**TO DO:**
Exactly the lines from the start of the data through the line containing "not FATAL. -/" should be output, with both ends kept and nothing added.

Stored data:
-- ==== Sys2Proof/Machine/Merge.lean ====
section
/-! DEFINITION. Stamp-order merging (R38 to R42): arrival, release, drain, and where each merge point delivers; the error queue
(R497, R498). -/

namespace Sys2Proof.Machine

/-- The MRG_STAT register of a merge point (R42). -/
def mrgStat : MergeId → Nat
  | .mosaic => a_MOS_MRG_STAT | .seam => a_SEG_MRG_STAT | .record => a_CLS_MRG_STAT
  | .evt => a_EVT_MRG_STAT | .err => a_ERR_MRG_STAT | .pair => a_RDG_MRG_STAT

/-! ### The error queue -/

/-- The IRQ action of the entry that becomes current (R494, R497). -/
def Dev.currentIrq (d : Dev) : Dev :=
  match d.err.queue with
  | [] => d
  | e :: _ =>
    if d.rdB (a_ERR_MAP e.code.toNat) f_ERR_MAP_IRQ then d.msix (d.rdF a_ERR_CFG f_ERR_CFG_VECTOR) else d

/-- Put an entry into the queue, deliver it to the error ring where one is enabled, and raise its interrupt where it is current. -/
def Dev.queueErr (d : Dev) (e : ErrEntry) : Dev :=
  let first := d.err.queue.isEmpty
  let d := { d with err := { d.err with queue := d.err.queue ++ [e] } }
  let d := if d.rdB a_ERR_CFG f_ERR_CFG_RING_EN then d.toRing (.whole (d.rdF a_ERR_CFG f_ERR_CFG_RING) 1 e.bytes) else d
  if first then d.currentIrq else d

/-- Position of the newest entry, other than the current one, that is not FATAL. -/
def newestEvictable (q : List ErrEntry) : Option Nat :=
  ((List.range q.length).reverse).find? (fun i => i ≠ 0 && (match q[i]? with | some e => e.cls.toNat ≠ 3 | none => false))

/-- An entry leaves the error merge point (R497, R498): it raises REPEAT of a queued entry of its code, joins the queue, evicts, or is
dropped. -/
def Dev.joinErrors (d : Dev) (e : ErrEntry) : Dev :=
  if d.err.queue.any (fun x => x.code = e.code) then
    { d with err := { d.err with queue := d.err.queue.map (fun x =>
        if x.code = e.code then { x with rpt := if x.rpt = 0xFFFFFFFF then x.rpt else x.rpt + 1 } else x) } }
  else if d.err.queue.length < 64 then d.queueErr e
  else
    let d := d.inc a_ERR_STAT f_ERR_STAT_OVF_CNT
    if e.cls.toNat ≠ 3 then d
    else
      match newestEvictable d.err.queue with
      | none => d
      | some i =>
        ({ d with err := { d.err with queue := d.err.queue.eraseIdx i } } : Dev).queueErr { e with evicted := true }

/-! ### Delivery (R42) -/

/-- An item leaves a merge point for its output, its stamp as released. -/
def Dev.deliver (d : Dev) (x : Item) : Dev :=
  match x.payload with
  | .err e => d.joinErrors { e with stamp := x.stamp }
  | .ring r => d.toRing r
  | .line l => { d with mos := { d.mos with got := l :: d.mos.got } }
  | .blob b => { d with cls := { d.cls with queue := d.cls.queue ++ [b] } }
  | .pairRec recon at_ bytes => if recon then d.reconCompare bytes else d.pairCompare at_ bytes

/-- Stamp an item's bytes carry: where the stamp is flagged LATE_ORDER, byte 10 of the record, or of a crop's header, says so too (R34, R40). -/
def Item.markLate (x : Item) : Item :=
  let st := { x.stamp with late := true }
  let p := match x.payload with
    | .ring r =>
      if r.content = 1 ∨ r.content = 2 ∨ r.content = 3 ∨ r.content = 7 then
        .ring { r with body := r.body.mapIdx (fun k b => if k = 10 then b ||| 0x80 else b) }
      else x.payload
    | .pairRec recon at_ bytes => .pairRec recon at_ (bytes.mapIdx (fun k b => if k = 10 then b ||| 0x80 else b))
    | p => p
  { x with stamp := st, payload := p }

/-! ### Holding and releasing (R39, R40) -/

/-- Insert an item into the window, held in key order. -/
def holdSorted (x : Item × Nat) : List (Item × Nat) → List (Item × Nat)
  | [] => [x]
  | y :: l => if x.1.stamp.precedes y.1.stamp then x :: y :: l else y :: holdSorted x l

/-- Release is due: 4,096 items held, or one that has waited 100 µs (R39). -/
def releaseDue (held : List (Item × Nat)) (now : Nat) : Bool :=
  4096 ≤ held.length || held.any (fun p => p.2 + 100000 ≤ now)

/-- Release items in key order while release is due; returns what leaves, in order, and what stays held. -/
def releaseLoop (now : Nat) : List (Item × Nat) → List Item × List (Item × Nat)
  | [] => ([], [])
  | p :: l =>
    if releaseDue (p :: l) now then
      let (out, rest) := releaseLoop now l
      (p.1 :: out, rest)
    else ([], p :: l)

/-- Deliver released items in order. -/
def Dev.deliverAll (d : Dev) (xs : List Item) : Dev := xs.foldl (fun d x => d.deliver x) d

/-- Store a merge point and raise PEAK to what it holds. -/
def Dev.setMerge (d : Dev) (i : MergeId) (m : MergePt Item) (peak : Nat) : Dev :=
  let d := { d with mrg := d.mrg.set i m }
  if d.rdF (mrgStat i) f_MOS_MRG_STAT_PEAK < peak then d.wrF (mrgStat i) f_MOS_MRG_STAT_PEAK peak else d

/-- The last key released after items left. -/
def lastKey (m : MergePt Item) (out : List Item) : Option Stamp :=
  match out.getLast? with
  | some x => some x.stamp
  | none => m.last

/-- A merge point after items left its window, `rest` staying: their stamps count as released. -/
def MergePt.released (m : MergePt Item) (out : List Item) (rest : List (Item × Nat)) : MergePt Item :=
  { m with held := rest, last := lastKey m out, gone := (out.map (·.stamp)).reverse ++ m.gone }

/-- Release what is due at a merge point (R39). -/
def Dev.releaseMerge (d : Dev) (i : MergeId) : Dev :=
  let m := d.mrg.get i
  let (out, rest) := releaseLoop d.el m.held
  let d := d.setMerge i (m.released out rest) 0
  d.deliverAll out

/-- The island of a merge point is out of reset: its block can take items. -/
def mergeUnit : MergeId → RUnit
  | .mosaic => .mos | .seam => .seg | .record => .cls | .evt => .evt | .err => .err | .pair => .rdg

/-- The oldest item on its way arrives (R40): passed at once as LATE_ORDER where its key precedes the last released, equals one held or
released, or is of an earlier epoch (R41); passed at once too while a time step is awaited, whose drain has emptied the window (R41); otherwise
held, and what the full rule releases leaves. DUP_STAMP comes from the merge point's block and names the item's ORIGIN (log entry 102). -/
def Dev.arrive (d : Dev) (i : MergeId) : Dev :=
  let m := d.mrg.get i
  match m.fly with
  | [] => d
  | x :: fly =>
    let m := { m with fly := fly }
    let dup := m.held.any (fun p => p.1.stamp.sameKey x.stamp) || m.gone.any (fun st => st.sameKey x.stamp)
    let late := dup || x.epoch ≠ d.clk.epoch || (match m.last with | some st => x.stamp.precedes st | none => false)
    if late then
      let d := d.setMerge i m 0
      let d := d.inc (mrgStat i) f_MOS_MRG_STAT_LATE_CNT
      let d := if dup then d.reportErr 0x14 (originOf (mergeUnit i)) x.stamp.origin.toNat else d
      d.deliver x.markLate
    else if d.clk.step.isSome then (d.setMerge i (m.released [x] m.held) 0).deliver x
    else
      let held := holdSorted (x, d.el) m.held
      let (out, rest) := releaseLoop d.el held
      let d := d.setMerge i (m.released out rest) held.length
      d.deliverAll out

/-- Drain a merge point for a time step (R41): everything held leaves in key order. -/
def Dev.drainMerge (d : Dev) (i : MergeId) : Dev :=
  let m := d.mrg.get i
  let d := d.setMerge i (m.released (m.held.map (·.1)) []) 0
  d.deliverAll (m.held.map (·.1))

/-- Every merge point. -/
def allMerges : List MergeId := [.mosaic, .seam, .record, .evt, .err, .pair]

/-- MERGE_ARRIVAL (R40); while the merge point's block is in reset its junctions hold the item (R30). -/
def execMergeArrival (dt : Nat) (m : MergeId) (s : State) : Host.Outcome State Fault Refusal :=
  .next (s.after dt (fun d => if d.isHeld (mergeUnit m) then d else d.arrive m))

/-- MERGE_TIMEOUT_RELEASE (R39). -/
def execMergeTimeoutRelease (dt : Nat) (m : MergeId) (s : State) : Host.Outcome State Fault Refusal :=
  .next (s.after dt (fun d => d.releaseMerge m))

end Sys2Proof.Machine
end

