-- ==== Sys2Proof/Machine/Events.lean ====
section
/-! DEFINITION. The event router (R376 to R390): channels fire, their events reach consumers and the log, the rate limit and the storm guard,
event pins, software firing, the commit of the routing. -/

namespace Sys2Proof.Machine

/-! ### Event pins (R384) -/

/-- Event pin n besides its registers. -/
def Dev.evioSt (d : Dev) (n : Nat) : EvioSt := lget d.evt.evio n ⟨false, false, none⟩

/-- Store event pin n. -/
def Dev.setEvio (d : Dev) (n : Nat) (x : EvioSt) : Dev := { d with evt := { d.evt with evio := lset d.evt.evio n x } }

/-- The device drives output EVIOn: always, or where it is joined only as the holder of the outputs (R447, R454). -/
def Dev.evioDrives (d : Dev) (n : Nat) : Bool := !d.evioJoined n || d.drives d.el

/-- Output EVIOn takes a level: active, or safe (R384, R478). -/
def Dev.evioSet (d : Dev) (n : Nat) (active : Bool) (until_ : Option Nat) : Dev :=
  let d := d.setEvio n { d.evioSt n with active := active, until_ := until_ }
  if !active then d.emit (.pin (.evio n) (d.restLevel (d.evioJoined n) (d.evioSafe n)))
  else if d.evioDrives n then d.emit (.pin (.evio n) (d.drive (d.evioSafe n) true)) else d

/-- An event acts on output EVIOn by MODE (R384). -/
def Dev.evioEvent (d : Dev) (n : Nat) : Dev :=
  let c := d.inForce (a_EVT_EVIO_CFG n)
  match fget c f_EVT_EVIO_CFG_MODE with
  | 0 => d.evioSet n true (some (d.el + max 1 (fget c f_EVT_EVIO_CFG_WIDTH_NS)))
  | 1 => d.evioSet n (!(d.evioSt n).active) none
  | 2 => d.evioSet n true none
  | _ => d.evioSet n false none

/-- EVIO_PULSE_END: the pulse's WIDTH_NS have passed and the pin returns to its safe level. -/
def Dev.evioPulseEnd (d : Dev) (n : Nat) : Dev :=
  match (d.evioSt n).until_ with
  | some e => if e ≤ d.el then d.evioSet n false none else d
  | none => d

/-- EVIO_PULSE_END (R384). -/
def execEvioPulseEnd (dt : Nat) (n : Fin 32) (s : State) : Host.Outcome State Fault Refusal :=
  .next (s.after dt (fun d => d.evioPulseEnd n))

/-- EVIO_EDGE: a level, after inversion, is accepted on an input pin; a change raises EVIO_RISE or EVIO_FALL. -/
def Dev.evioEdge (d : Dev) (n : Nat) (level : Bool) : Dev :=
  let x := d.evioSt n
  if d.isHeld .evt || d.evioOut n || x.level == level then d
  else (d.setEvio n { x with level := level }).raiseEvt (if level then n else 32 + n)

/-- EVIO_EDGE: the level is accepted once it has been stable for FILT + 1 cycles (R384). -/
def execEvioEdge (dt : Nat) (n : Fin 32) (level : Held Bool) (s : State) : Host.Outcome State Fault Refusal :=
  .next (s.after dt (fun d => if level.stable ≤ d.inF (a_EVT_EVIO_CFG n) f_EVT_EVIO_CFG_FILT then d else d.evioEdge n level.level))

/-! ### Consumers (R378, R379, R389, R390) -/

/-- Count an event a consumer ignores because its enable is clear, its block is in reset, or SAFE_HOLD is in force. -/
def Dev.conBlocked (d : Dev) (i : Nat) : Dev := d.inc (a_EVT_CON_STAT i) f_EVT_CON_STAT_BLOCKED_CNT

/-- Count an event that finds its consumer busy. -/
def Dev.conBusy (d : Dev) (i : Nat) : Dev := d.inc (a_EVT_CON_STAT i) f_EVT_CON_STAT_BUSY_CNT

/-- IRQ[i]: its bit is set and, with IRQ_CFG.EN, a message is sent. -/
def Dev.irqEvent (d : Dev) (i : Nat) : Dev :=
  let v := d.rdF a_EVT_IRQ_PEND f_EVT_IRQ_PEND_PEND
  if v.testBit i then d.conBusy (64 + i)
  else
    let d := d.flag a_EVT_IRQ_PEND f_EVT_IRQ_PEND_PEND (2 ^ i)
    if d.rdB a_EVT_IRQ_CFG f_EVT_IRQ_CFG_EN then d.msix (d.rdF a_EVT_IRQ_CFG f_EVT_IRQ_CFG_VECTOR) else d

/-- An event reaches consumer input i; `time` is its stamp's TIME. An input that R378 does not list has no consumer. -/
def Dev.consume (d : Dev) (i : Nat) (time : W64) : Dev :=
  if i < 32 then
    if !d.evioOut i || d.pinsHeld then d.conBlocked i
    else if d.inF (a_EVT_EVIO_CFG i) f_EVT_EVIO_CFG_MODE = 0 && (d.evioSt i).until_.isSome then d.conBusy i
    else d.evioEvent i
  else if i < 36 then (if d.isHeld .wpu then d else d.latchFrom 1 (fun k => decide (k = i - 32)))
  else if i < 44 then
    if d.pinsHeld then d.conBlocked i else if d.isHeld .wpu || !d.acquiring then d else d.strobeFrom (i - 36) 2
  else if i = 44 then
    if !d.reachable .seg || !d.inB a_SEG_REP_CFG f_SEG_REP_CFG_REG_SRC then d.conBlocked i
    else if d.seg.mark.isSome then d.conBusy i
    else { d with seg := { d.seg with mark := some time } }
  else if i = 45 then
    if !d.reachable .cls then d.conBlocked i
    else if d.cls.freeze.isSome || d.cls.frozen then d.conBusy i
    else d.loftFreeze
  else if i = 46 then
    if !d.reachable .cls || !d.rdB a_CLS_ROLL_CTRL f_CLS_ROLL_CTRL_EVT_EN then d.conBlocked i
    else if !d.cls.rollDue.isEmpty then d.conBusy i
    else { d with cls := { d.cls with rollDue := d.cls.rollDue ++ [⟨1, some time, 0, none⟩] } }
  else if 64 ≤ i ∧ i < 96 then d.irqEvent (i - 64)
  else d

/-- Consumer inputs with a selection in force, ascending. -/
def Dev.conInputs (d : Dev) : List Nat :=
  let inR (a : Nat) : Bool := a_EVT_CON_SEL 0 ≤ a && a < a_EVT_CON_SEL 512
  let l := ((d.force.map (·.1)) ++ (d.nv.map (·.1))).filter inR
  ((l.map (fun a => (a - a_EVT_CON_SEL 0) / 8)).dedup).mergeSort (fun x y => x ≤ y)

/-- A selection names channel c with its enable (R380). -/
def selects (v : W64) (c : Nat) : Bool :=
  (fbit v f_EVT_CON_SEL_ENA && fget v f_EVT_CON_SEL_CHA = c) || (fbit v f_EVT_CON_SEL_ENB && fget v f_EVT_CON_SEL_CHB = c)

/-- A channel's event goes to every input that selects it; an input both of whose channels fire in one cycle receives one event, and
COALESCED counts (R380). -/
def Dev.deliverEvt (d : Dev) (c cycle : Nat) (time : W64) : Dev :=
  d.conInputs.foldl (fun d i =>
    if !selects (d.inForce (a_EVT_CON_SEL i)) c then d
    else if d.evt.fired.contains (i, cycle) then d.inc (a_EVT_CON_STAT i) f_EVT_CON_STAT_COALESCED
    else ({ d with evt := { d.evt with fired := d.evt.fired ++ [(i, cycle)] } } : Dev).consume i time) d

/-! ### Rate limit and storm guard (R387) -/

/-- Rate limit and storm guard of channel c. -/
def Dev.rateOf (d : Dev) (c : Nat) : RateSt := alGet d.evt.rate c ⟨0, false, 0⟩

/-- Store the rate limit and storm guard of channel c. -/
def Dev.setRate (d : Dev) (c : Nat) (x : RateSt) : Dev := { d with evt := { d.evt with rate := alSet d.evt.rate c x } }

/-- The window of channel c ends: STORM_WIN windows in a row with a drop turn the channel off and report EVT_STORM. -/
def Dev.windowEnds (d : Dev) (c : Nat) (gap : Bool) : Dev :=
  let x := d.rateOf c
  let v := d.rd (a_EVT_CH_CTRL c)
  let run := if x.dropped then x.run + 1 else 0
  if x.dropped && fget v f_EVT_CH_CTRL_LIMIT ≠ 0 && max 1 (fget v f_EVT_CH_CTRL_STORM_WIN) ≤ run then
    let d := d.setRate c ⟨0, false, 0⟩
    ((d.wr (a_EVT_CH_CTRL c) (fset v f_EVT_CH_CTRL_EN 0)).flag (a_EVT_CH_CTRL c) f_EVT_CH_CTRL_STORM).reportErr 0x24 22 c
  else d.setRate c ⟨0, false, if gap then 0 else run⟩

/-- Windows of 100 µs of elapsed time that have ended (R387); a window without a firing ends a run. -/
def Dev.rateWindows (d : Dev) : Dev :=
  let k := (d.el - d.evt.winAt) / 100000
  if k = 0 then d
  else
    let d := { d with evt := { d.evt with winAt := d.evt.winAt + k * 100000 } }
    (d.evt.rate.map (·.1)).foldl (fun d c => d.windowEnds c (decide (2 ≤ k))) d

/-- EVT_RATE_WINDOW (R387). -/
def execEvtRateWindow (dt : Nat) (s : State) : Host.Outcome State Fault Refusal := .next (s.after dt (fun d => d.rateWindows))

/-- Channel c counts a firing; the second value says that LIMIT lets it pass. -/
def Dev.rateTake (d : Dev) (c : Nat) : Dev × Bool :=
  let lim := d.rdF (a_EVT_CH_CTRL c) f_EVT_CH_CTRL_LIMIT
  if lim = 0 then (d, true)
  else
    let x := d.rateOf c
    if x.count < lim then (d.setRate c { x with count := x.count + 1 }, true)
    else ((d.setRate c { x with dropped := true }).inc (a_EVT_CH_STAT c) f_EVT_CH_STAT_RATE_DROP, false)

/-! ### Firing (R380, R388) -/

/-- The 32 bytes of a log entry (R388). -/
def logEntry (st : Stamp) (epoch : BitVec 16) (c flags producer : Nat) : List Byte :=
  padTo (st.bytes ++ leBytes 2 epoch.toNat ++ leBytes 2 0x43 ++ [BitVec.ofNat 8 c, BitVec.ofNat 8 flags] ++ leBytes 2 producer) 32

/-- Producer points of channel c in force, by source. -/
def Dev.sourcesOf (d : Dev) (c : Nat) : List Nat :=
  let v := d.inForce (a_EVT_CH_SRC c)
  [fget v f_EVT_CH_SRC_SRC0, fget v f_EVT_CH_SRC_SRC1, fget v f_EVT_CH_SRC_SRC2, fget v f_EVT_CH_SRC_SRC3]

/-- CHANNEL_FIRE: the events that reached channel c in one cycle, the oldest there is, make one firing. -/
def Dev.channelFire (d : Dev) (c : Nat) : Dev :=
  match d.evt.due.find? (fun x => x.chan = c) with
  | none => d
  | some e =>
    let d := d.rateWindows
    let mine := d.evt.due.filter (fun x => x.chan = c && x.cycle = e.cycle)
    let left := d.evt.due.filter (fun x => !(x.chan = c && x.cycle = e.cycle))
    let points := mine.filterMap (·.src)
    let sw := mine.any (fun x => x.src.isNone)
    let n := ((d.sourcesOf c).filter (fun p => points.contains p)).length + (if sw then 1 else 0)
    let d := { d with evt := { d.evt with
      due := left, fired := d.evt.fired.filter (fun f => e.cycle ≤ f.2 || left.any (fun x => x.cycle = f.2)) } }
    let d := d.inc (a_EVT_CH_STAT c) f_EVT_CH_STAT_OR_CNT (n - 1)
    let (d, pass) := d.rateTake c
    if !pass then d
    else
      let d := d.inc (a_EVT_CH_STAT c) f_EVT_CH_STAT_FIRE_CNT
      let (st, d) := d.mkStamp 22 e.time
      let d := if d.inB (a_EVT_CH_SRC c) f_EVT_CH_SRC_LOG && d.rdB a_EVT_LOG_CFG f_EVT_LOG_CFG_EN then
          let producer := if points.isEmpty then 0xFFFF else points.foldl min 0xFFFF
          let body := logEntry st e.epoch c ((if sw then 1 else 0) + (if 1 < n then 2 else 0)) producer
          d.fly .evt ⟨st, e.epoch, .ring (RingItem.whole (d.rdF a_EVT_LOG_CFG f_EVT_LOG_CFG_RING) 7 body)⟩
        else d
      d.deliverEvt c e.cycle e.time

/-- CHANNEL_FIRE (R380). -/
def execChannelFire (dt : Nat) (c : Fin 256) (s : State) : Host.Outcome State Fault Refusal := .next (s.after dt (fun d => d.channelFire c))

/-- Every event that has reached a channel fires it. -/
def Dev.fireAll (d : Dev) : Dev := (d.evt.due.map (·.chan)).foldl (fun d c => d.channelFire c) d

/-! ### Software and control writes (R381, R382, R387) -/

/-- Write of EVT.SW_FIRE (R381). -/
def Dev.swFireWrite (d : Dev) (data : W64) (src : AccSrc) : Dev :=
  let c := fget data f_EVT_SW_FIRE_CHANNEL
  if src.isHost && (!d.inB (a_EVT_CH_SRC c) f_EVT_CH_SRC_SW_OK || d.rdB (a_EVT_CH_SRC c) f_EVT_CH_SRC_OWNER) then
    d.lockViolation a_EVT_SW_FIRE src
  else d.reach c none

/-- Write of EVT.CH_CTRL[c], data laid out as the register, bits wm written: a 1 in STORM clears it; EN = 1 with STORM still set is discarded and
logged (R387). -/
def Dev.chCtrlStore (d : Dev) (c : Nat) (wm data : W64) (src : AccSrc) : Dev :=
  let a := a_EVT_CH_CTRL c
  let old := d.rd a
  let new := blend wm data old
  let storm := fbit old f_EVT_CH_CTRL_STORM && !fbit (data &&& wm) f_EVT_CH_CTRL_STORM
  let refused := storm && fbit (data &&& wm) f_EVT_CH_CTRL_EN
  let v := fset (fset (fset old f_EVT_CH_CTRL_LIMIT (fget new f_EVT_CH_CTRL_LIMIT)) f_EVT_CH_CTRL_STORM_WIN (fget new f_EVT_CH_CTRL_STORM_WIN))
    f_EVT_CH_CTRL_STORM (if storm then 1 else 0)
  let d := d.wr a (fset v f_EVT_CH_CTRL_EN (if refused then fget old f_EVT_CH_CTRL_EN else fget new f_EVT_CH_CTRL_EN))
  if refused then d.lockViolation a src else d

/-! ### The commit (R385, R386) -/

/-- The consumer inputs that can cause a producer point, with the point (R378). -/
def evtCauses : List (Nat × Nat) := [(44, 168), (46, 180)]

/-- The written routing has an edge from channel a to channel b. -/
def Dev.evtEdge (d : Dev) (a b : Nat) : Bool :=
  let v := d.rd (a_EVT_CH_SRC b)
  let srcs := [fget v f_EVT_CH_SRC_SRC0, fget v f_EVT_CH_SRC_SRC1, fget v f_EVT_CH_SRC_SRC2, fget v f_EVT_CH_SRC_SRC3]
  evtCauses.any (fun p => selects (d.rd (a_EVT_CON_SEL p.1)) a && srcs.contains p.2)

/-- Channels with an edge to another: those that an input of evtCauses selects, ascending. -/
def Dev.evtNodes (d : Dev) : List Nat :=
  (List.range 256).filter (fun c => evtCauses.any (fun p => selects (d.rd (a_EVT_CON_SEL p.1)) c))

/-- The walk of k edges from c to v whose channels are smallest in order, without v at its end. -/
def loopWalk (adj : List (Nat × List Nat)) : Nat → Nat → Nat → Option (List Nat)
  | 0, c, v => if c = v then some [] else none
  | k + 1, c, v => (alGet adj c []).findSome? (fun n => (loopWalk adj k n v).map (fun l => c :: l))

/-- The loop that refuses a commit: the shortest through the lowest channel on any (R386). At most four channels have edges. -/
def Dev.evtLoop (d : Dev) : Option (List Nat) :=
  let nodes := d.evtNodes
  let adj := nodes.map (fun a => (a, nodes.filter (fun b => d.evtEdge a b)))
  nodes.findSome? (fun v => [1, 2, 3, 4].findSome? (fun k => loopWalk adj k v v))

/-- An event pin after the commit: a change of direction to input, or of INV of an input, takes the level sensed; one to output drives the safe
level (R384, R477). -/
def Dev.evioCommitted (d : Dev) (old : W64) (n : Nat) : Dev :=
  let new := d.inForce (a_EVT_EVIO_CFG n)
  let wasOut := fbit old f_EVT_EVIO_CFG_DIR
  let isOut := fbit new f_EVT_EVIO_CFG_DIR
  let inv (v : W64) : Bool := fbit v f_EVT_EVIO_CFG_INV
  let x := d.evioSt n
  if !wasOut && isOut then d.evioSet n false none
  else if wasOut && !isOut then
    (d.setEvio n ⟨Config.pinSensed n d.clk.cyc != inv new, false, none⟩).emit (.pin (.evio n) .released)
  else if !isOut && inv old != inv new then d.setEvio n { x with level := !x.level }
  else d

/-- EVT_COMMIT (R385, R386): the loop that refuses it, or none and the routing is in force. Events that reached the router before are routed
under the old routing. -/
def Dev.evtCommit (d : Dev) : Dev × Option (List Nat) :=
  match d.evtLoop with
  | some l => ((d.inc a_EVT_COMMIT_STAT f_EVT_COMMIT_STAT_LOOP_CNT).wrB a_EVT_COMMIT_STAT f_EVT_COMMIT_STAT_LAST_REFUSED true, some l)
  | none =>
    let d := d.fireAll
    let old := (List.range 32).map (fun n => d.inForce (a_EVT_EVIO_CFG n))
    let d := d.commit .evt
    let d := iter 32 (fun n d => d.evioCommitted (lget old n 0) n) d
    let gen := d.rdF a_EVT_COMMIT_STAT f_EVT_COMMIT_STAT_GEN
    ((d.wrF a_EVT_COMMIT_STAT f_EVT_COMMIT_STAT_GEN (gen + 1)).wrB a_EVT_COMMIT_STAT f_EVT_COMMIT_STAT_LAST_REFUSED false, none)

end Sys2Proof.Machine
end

**RESPONSE TO THIS TASK:**
-- ==== Sys2Proof/Machine/Merge.lean ====
section
/-! DEFINITION. Stamp-order merging (R38 to R42): arrival, release, drain, and where each merge point delivers; the error queue
(R497, R498). -/

namespace Sys2Proof.Machine

/-- The MRG_STAT register of a merge point (R42). -/
def mrgStat : MergeId → Nat
  | .mosaic => a_MOS_MRG_STAT | .seam => a_SEG_MRG_STAT | .record => a_CLS_MRG_STAT
  | .evt => a_EVT_MRG_STAT | .err => a_ERR_MRG_STAT | .pair => a_RDG_MRG_STAT

/-! ### The error queue -/

/-- The IRQ action of the entry that becomes current (R494, R497). -/
def Dev.currentIrq (d : Dev) : Dev :=
  match d.err.queue with
  | [] => d
  | e :: _ =>
    if d.rdB (a_ERR_MAP e.code.toNat) f_ERR_MAP_IRQ then d.msix (d.rdF a_ERR_CFG f_ERR_CFG_VECTOR) else d

/-- Put an entry into the queue, deliver it to the error ring where one is enabled, and raise its interrupt where it is current. -/
def Dev.queueErr (d : Dev) (e : ErrEntry) : Dev :=
  let first := d.err.queue.isEmpty
  let d := { d with err := { d.err with queue := d.err.queue ++ [e] } }
  let d := if d.rdB a_ERR_CFG f_ERR_CFG_RING_EN then d.toRing (.whole (d.rdF a_ERR_CFG f_ERR_CFG_RING) 1 e.bytes) else d
  if first then d.currentIrq else d

/-- Position of the newest entry, other than the current one, that is not FATAL. -/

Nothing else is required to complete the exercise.